Бальтазар (Александрийский квартет - 2) (Даррелл) - страница 45

Она более не бывала в свете и стала чем-то вроде легенды среди тех, кто знавал ее прежде, кто называл ее когда-то "черной ласточкой". Дни напролет сидела она теперь за грубым столом из сосновых досок и писала - раздумчивый почерк, высокие стройные буквы, - макая перо в золотую чернильницу. Письма заменили ей жизнь, и, сочиняя их, она стала ловить себя на странном чувстве смещенной реальности, какое испытывают писатели, общаясь с живыми людьми; за долгие годы переписки с Маунтоливом, к примеру, она, так сказать, создала его заново, и столь удачно, что он теперь был для нее не столько реальным человеческим существом, сколько персонажем, функцией ее собственного воображения. Она даже успела забыть, почти совершенно, как он выглядел, забыла ощущение его физического присутствия, и когда пришла телеграмма с извещением о его прибытии в Египет в течение ближайших нескольких месяцев, она поначалу не испытала ничего, кроме раздражения, кроме опасений, что созданный ею образ будет разрушен грубым вторжением плотской эманации. "Я не стану с ним встречаться", - были ее первые слова, сказанные злым шепотом; и только потом она задрожала и спрятала в ладонях изуродованное лицо.

"Маунтолив хочет тебя видеть, - сказал наконец Нессим, когда разговор, пройдя круг, снова вернулся к начальной теме. - Когда я могу привезти его? Дипломатическая миссия со дня на день переедет на летние квартиры, так что он все время будет в Александрии".

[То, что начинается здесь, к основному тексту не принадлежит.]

-- ==== Sys2Proof/Tests/Slice0.lean ====
section
/-!
SUPPORT. Witnesses and small tests. For every statement of Obligations.lean whose clauses have hypotheses, the theorem witness_<name> shows,
clause by clause, a concrete state and operands that meet all the hypotheses of that clause. The theorems wellformed_<what> show a command out
of range for each check of WellFormed.lean, which the check refuses. The theorems test_<what> take expected values from the spec's tables.
-/

namespace Sys2Proof.Tests

set_option Elab.async false

open Sys2Proof.Machine

/-! ### Small states -/

def live : State :=
  { mod := { state := .ready, verified := true, refereeRuns := true, hbmTrained := true, mapBuilt := true, dawnDone := true
             flashDone := true, portsEnabled := true, admitted := true }
    pins := { rstN := true, pwrOk := true, perstN := [true, true, true, true], txIdle := false }
    clk := { lockstep := true, pllLocked := true } }

def inState (m : ModState) : State := { live with mod := { state := m } }

/-- A command packet: its opcode, seat, ARG and payload. -/
def packet (code seat arg : Nat) (payload : Bytes) : Bytes :=
  natLe 2 code ++ natLe 1 seat ++ [0] ++ natLe 2 7 ++ natLe 2 payload.length ++ List.replicate 16 0 ++ natLe 8 arg ++ payload

/-- A state with one accepted command, of a management transport. -/
def asked (s : State) (code seat arg : Nat) (payload : Bytes) : State :=
  { s with host := { s.host with cmds := [{ id := 0, issuer := .mgmt (.i2c 9), packet := packet code seat arg payload, sqHead := 0
                                            begun := false, discard := false, acceptedAt := 0 }], nextCmd := 1 } }

def seatRecord : Bytes := List.replicate 64 0

/-- The module with one seat. -/
def withSeat (x : Seat) : State := { live with seats := [(1, x)] }

def runner : Seat := { state := .running, record := [0, 1] ++ List.replicate 14 0 ++ [1] ++ List.replicate 47 0 }

def waiter : Seat := { runner with launches := [⟨0, 0, false, true⟩], preempt := { phase := .saved } }

def routeOf (seat : Nat) (share : List Nat) (record : Bytes) : RouteRun :=
  { seat := seat, tile := 0, ctx := 0, addr := 0, desc := List.replicate 64 0, turn := 0, lead := 0, share := share, record := record, bankB := false
    bank := [], group := none, members := [0], rank := 0, status := none, round := 0, tokens := [], counts := [], replies := [], decided := 0
    rem := [], room := [], received := [], granted := [], overflowed := [], dropped := [], grants := [], short := [], finished := false }

/-- A block of n bytes, zero but for the fields given: offset, width and value. -/
def fields (n : Nat) (l : List (Nat × Nat × Nat)) : Bytes :=
  l.foldl (fun b f => b.take f.1 ++ natLe f.2.1 f.2.2 ++ b.drop (f.1 + f.2.1)) (List.replicate n 0)

/-- A record of one cluster with half of region 0, all entries and eight groups. -/
def goodRecord : Bytes :=
  fields 64 [(0, 1, 1), (3, 1, 1), (6, 1, 8), (16, 16, 1), (32, 2, 1), (36, 2, 100), (38, 1, 32), (39, 1, 32), (40, 1, 32), (41, 1, 32), (42, 2, 4096), (44, 2, 8), (52, 2, 1)]

/-- The module with its first cluster built and everything allotted to port 0. -/
def built : State :=
  { live with units := { clusterMap := [(0, 0)], tileMap := (List.range 8).map (fun k => (k, k)) }
              host := { allots := [allotAll, {}, {}, {}], configured := [true, false] }, fw := { slotA := releaseOne } }

/-- A seat with that record. -/
def goodSeat : Seat := { record := goodRecord, share := [0], home := [(0, 0)] }

/-- The module with one seat of that record, at node 0. -/
def seated (x : Seat) : State := { built with seats := [(1, x)], fab := { live.fab with node := 0 } }

/-- A module whose memory holds bytes from an address on. -/
def withBytes (s : State) (l : List (Nat × Bytes)) : State := l.foldl (fun s ab => s.store ab.1 ab.2) s

/-- A program image of one kernel and one binding. -/
def imageBytes : Bytes := fields 88 [(0, 4, 1), (6, 2, 8), (8, 4, 1), (12, 4, 1), (16, 8, 88), (68, 4, 1)]

/-- An idle program. -/
def prog0 : Program := ⟨0, 8, [(0, 1)], [], []⟩

/-- A definition of group 3 with two members. -/
def groupRecord : Bytes :=
  fields 64 [(0, 2, 3), (4, 2, 2), (6, 1, 2), (8, 4, 10), (12, 4, 1000), (16, 8, 0), (24, 8, 4096), (32, 8, 4096), (40, 8, 8192)]

/-- Group 3 of seat 1, with no call. -/
def group0 : Group := ⟨1, groupRecord, [0, 5], 0, none, [], []⟩

/-- A call of that group in progress. -/
def openCall : Call :=
  ⟨1, 0, 0, none, [], [], none, 0, 0, 0, 0, 0, 0, 0, none, [], [], [], false, none, [], [], 0, [], false, [], false, none, false, false, false, []⟩

/-- The module with its flash available and namespace 0 of port 0 attached for writing by its seat. -/
def flashy : State :=
  { seated { goodSeat with ns := some (0, true) } with flash := { available := true, live := { nss := [(0, ⟨0, 2⟩)] } } }

theorem not_read_only (s : State) (h : s.flash.live.bad = []) : s.flashReadOnly = false := by
  have p (ch : Nat) : s.reservePct ch = 100 := by
    have z : s.flash.live.badOf ch = 0 := by simp [FlashMap.badOf, h]
    rw [State.reservePct, z, Nat.sub_zero, Nat.mul_comm, Nat.mul_div_cancel _ (show 0 < reserveBlocks from Nat.succ_pos _)]
  simp [State.flashReadOnly, p]

/-- The module with function 0 and its first ring pair. -/
def ringed (r : Ring) : State := { live with host := { functions := [(0, { rings := [r] })] } }

/-- An enabled pair with rings of 64 slots. -/
def ring64 : Ring := { sqBase := 0x1000, cqBase := 0x8000, cfg := 0x0001000100010606, state := .enabled, enable := true }

theorem bar2_ok (s : State) (fn o n : Nat) (x : Seat) (a p : Nat) (h1 : s.seat? fn = some x) (h2 : (s.fn fn).bar2Addr o = some a)
    (h3 : s.resolve x a n = some p) (h4 : (hbmEnd ≤ a && !(decide (x.preempt.phase = .none))) = false) : s.bar2Reach fn o n = .ok (a, p) := by
  simp only [State.bar2Reach, h1, h2, h3, h4]
  rfl

/-- The module with a packet that waits at its hub. -/
def arrived (p : Packet) (port : Nat) : State := { live with ni := { inbox := [{ pkt := p, port := port, origin := [], at_ := 0 }] } }

/-- A time packet of a kind. -/
def timePacket (kind : Nat) : Packet := mkPacket 0 0x21 0 0 0 0 (fields 48 [(0, 1, kind), (6, 2, 7)])

/-- A vendor message around a command packet. -/
def vendorMsg (b : Bytes) : Bytes := [0, 0, 1] ++ b

/-- A descriptor of a type: 64 bytes, zero but for the fields given. -/
def descOf (type : Nat) (l : List (Nat × Nat × Nat)) : Bytes := fields 64 ((0, 1, type) :: l)

/-- A descriptor being executed. -/
def begun (d : Bytes) : Exec := { addr := 0, desc := d, total := 1, issued := 1, done := false, since := 0, gmm := none }

/-- A context of seat 1 with a descriptor in execution. -/
def ctxOf (e : Exec) (st : CtxState) : Ctx := { state := st, seat := 1, cur := some e }

/-- The module with a kernel of seat 1 in progress on tile 0, whose context 0 is given. -/
def tiled (x : Ctx) : State :=
  { seated { goodSeat with state := .running, running := some ⟨⟨0, 0, false, true⟩, [(0, 0)], none, none, true⟩ } with
    tiles := [(0, { ctxs := x :: List.replicate 7 {}, last := 0 })] }

def executing (d : Bytes) : State := tiled (ctxOf (begun d) .issuing)

def ended (d : Bytes) (st : CtxState) : State := tiled (ctxOf { begun d with done := true } st)

def matmul1 : Bytes := descOf 1 [(16, 4, 1024), (20, 4, 2048), (36, 2, 1), (38, 2, 1), (40, 3, 1), (44, 1, 1), (45, 1, 1), (46, 1, 1), (48, 2, 16), (50, 2, 16), (52, 2, 16)]

def vec (op count : Nat) : Bytes :=
  descOf 3 [(12, 1, op), (13, 1, 1), (14, 1, 1), (16, 4, 0), (20, 4, 4096), (28, 4, 8192), (32, 3, count), (36, 2, 1), (38, 2, 1), (40, 2, 16), (42, 2, 16), (44, 2, 16)]

def gmm1 (l : List (Nat × Nat × Nat)) : Bytes :=
  descOf 2 ([(12, 8, 0x10000), (22, 2, 1), (26, 2, 1), (28, 3, 1), (40, 1, 1), (41, 1, 1), (42, 1, 1), (44, 2, 16), (46, 2, 16), (48, 2, 16)] ++ l)

/-- A space of one expert for seat 1. -/
def space1 : SpaceRec := ⟨fields 96 [(2, 2, 1), (6, 1, 1), (8, 4, 10), (16, 8, 0x100000), (34, 2, 1)], false⟩

def route1 : Bytes := descOf 9 [(12, 1, 2), (13, 1, 1), (14, 2, 6), (16, 4, 1), (40, 8, 0x200000), (48, 4, 65536)]

/-- A ROUTE handed over to engine 0. -/
def asking : State :=
  withBytes { tiled (ctxOf (begun route1) .parked) with
              seats := [(1, { goodSeat with state := .running, spaces := [(6, space1)], running := some ⟨⟨0, 0, false, true⟩, [(0, 0)], none, none, true⟩ })]
              druind := { asks := [⟨0, 0, 0, 5⟩] } } [(0x100000, [0, 0, 0, 0, 0, 0, 4, 0])]

def askSeat : Seat :=
  { goodSeat with state := .running, spaces := [(6, space1)], running := some ⟨⟨0, 0, false, true⟩, [(0, 0)], none, none, true⟩ }

/-- A packet of a member node of group 3. -/
def memberPacket (src type tag : Nat) (p : Bytes) : Packet := { mkPacket 0 type 1 0 tag 0 p with src := src }

/-- Group 3 of seat 1 on some nodes. -/
def groupAt (rank : Nat) (nodes : List Nat) (c : Option Call) : Group :=
  ⟨1, fields 64 [(0, 2, 3), (2, 2, rank), (4, 2, nodes.length), (6, 1, 2), (8, 4, 10), (12, 4, 1000), (40, 8, 8192)], nodes, 0, c, [], []⟩

/-- A member's packet has reached the module, which is in that group. -/
def member (g : Group) (p : Packet) : State := { seated goodSeat with ni := { inbox := [⟨p, 3, [], 0⟩], groups := [(3, g)] } }

/-- The module with group 3 and nothing at its inbox. -/
def inGroup (g : Group) : State := { seated goodSeat with ni := { groups := [(3, g)] } }

def final0 : OpenRec := ⟨0, 0, false, false, 0, []⟩

/-- An action of seat 1 that has an engine. -/
def actionOf (code len : Nat) (args : Bytes) : Action :=
  ⟨1, 0, 0, ⟨true, code, 0, 5, 0, none, len, args⟩, 0, true, false, 0, none, none, 0, none⟩

def acting (a : Action) : State := { seated goodSeat with ni := { actions := [(0, a)] } }

def perm0 : PermRun := ⟨[], [], 0, 6, 0xFFFF, 0, [{}], [], 0, 0, 0, 0, false, false, false, 0, none⟩

/-- The module with port 2 in a state. -/
def portIs (x : Port) : State := { live with fab := { live.fab with ports := [(2, x)] } }

def flit0 : Flit := ⟨.data, 0, 0, 0, 0, [1], [], true, 0, 0⟩

/-- An exchange of space 0 without a group, whose route table lies at 0x200000. -/
def exArgs (group : Nat) : Bytes := fields 32 [(0, 8, 0x200000), (10, 2, group), (12, 2, 64), (20, 4, 0xFFFFFFFF)]

def exRec : Bytes := fields 96 [(2, 2, 1), (6, 1, 1), (8, 4, 10), (34, 2, 1), (40, 2, 64), (42, 2, 4), (92, 2, 64)]

def spaced : Seat := { goodSeat with spaces := [(0, ⟨exRec, false⟩)] }

def exchanging : State :=
  withBytes { seated spaced with ni := { actions := [(0, actionOf 0x28 0 (exArgs 0xFFFF))] } } [(0x200028, [1])]

def perm1 : PermRun := ⟨exRec, [], 0, 0, 3, 0, [{}, {}], [], 0, 0, 0, 0, false, false, false, 0, none⟩

/-- A member of group 3 whose exchange expects one row of 64 bytes from rank 1. -/
def receiving (perm : Option PermRun) (standIns : List StandIn) : State :=
  withBytes { seated spaced with
              ni := { inbox := [⟨{ memberPacket 5 0x12 (collTag 3 0 0) [1, 2] with last := false }, 3, [], 0⟩], groups := [(3, groupAt 0 [0, 5] none)]
                      actions := [(0, { actionOf 0x28 0 (exArgs 3) with perm := perm })], standIns := standIns } }
    [(0x200000 + 384 + 28, [1]), (0x200000 + 384 + 32, natLe 8 0x201000), (0x201000 + 4, [1])]

/-- A return of space 0 without a group, whose combine record lies at 0x300000. -/
def returning : State :=
  withBytes { seated spaced with ni := { actions := [(0, actionOf 0x29 0 (fields 32 [(0, 8, 0x200000), (8, 8, 0x300000), (22, 2, 0xFFFF), (25, 1, 1)]))] } }
    [(0x200028, [1]), (0x300000, fields 320 [(8, 4, 16), (12, 1, 1), (13, 1, 1), (24, 4, 16), (28, 2, 4), (44, 4, 64)])]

"Ему придется подождать, я еще не готова, - сказала она, вновь ощутив закипающую внутри злость против самой возможности вторжения в ее мир: любимый и выдуманный. - Столько лет прошло". И спросила с трогательной страстной прямотой: "Он сильно постарел - он седой? С ногой у него все в порядке? Он хорошо ходит? Я о том падении в Австрии, на лыжах..."

Наруз слушал, подняв голову, и на сердце у него было тяжело и неспокойно: он отслеживал вариации чувства в ее голосе, как музыкант читает нотную строку.

"Он моложе, чем был, - сказал Нессим, - и на день не состарился". К его немалому удивлению, она подняла его ладонь, прижала к щеке и произнесла убитым голосом: "Ах, вы невозможны, просто невозможны, вы оба. Уходите. Оставьте меня одну. Мне нужно писать письма".

Зеркала были изгнаны из гарема с тех самых пор, как болезнь лишила ее уверенности в себе, но втайне от всех она сохранила маленькое карманное зеркальце в золотом окладе. Сверяясь с ним, она подкрашивала и подводила глаза - остатки былой роскоши, пробовала на них разные тона, вырабатывая изощренный арсенал взглядов и приноравливая их к разным репликам - в попытке снабдить то, что осталось от ее красоты, словарем, адекватным глубине и живости ее ума. Она была как человек, внезапно пораженный слепотой: он учится читать заново при помощи единственного оставшегося ему органа зрения - рук.